To date, none of the forgoing has been found to offer a complete solution to the problems municipalities face with respect to the pricing of consultancy arrangements.

To an increasing extent, consultants are being asked to offer “fixed” price arrangements in RFPs for consultancy work. The goal of a fixed fee is to reduce the possibility that consultancy work (and the time required to carry it out) will continue to expand to fill up the time of the staff available to work on it (a serious risk during a period of recession).

There appears to be some concern consultancy teams are too large, resulting in a proliferation of hours.
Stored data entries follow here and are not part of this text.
/-- A reply in the reply queue (R135, R166); `refusal` marks the replies of acceptance. -/
structure Reply where
  tag     : Byte
  kind    : Byte
  status  : Status
  results : List Byte
  refusal : Bool
  deriving DecidableEq, Repr

/-- The frame receiver, with the content collected so far (R133). -/
inductive Receiver where
  | hunting
  | collecting (content : List Byte)
  | escaped (content : List Byte)
  | discarding
  deriving DecidableEq, Repr

/-- What a message in transmission is, and so who owns its completion (R139). -/
inductive Outgoing where
  | reply (r : Reply)
  | notice (n : NoticeEntry)
  | batch (channel : ChannelId)
  deriving DecidableEq, Repr

/-- The message in transmission: its owner, its bytes on the wire (R132), and how many of them are known to
have been sent (log entry 5). -/
structure Transmission where
  what : Outgoing
  wire : List Byte
  sent : Nat
  deriving DecidableEq, Repr

/-- The LINK group of counters (Table 9-1). -/
structure LinkCounters where
  screened    : Nat
  discarded   : Nat
  unrouted    : Nat
  badCrc      : Nat
  tooLong     : Nat
  badFrame    : Nat
  dropped     : Nat
  refusals    : Nat
  deriving DecidableEq, Repr

/-- The host link controller: session, request table, reply queue, frame receiver, transmitter, the arbiter's
last served channel and non-batch run, and whether a PART_RESET is pending (R134 to R143). -/
structure Link where
  session      : Session
  requests     : List Request
  replies      : List Reply
  receiver     : Receiver
  tx           : Option Transmission
  lastServed   : ChannelId
  nonBatchRun  : Nat
  resetPending : Bool
  counters     : LinkCounters
  deriving DecidableEq, Repr

/-- The HTXD/MISO pin (R127 to R129): at mark, sending a UART message, high-impedance, or driving an SPI byte. -/
inductive HostOut where
  | mark
  | sending
  | highZ
  | driving (value : Byte)
  deriving DecidableEq, Repr

/-! ### The whole part -/

/-- The state of the part. `pending` is the queue of waiting commands, first in, first out. -/
structure State where
  pending    : List Instr
  inReset    : Bool
  holdLow    : Bool
  hcsIsHigh  : Bool
  attnLow    : Bool
  hostOut    : HostOut
  mode       : LinkMode
  timeBase   : Time
  link       : Link
  notices    : NoticeQueue
  active     : ActiveTable
  staging    : RuleTable
  store      : Store
  channels   : Vector Channel 8
  roster     : Vector (Option Station) 64
  nextSerial : Nat
  trunks     : Vector Trunk 2
  directives : DirectiveQueue
  deriving DecidableEq, Repr

/-! ### Why a step can stop -/

/-- Faults: none. The spec gives every command of the table its effect in every state, and the part has no
state in which it stops; so no meaning raises a fault (NOTES.md, Stops). -/
inductive Fault where
  deriving DecidableEq, Repr

/-- Refusals. No meaning raises one (NOTES.md, Stops). -/
inductive Refusal where
  /-- Raised by `exec` for a command without a meaning, naming its row; no arm does. Safe: the model stops. -/
  | notModelled (mnemonic : String)
  deriving DecidableEq, Repr

/-! ### Reset values -/

/-- The default settings of Table 3-1. -/
def ChannelConfig.default : ChannelConfig :=
  { depth := 16, reserve := 0, policy := .keepOld, trigger := 1, hold := 0, high := 12, low := 4 }

/-- All channel counters 0 (R45). -/
def ChannelCounters.zero : ChannelCounters :=
  { enqueued := 0, sent := 0, batches := 0, keepOldDrops := 0, evictions := 0, noSlotDrops := 0,
    disabledDrops := 0 }

/-- A channel after reset (R45). -/
def Channel.reset : Channel :=
  { config := .default, enabled := false, credit := 0, queue := [], usage := 0, level := .normal,
    inflight := [], holdRunOut := false, holdDue := none, offered := false, counters := .zero }

/-- All station counters 0 (R158). -/
def StationCounters.zero : StationCounters :=
  { turns := 0, hits := 0, misses := 0, accepted := 0, duplicates := 0, gapLost := 0, deferrals := 0,
    discarded := 0, restarts := 0, strayAcks := 0 }

/-- The default configuration of Table 5-3; 4 is the code of 115,200 bit/s. -/
def TrunkConfig.default : TrunkConfig :=
  { rate := 4, timeout := 2000, retries := 1, missLimit := 3, period := 100 }

/-- All trunk counters 0 (R158). -/
def TrunkCounters.zero : TrunkCounters :=
  { pollsSent := 0, goodReplies := 0, crcFailures := 0, broken := 0, misaddressed := 0, timeouts := 0,
    echoFaults := 0, strayBytes := 0, rounds := 0 }

/-- A trunk after reset (R90, R91, Table 5-2). -/
def Trunk.reset : Trunk :=
  { state := .stopped, cause := .none, config := .default, phase := .idle, turn := none, echoRun := 0,
    roundCounter := 0, roundStart := 0, round := none, nextRound := none, watch := none, stopTag := none,
    de := false, txMark := true, counters := .zero }

/-- An empty table: every slot empty, default DISCARD, every bin clear (R18). -/
def RuleTable.empty : RuleTable :=
  { slots := Vector.replicate 48 none, defaultAction := .discard, bins := Vector.replicate 4 0 }

/-- The active table after reset: empty, generation 0 (R18). -/
def ActiveTable.reset : ActiveTable :=
  { table := .empty, generation := 0, hits := Vector.replicate 48 0 }

/-- The store after reset: all 256 slots free (R30). -/
def Store.reset : Store := { slots := Vector.replicate 256 none, free := 256 }

/-- All link counters 0 (R158). -/
def LinkCounters.zero : LinkCounters :=
  { screened := 0, discarded := 0, unrouted := 0, badCrc := 0, tooLong := 0, badFrame := 0, dropped := 0,
    refusals := 0 }

/-- The host link after reset (R144). -/
def Link.reset : Link :=
  { session := .closed, requests := [], replies := [], receiver := .hunting, tx := none, lastServed := 7,
    nonBatchRun := 0, resetPending := false, counters := .zero }

/-- The notice queue after reset: empty, nothing lost, every ordinary kind enabled (R145). -/
def NoticeQueue.reset : NoticeQueue := { entries := [], lost := 0, mask := 0x3F#8 }

/-- The directive queue after reset (R111). -/
def DirectiveQueue.reset : DirectiveQueue := { entries := [], nextId := 1 }

/-- The part right after RESET# has been released with both straps low (R127, R144). The straps, and the
levels of HOLD# and HCS#, come from outside: log entries 4 and 7. -/
def State.reset : State :=
  { pending := [], inReset := false, holdLow := false, hcsIsHigh := true, attnLow := false, hostOut := .mark,
    mode := .uart115200, timeBase := 0, link := .reset, notices := .reset, active := .reset,
    staging := .empty, store := .reset, channels := Vector.replicate 8 .reset,
    roster := Vector.replicate 64 none, nextSerial := 0, trunks := Vector.replicate 2 .reset,
    directives := .reset }

end Sys2Proof.Machine
end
And that work carried out by associates is not sufficiently supervised and subject to review against value-for-money criteria.

Clients object to paying for the consultant’s staff training, since professional expertise is what experts are widely expected to bring to the table.

Recently, in Canada, clients have begun negotiating fixed fee arrangements on specific matters requiring as little as 25 hours of legal work.

In other cases, clients have asked for the quote of a fixed fee as an optional pricing arrangement in addition to the more traditional per hour rate quotation.

Where a fixed fee arrangement is accepted, the client and law firm agree upon a fee for each phase of the work, with change order provisions in the event of unforeseen developments.

Fixed fee arrangements are generally suited for “routine” type work, where repeated experience in carrying out work of the kind in question can be used as a guide is settling an appropriate fee.

However, there are significant obstacles that have thus been sufficient to discourage a widespread shift to this method of compensation for consulting services.

Not the least of these problems is the lack of experience that many consultants have in working out what should be involved in doing particular types of work and the time it should take to complete that work.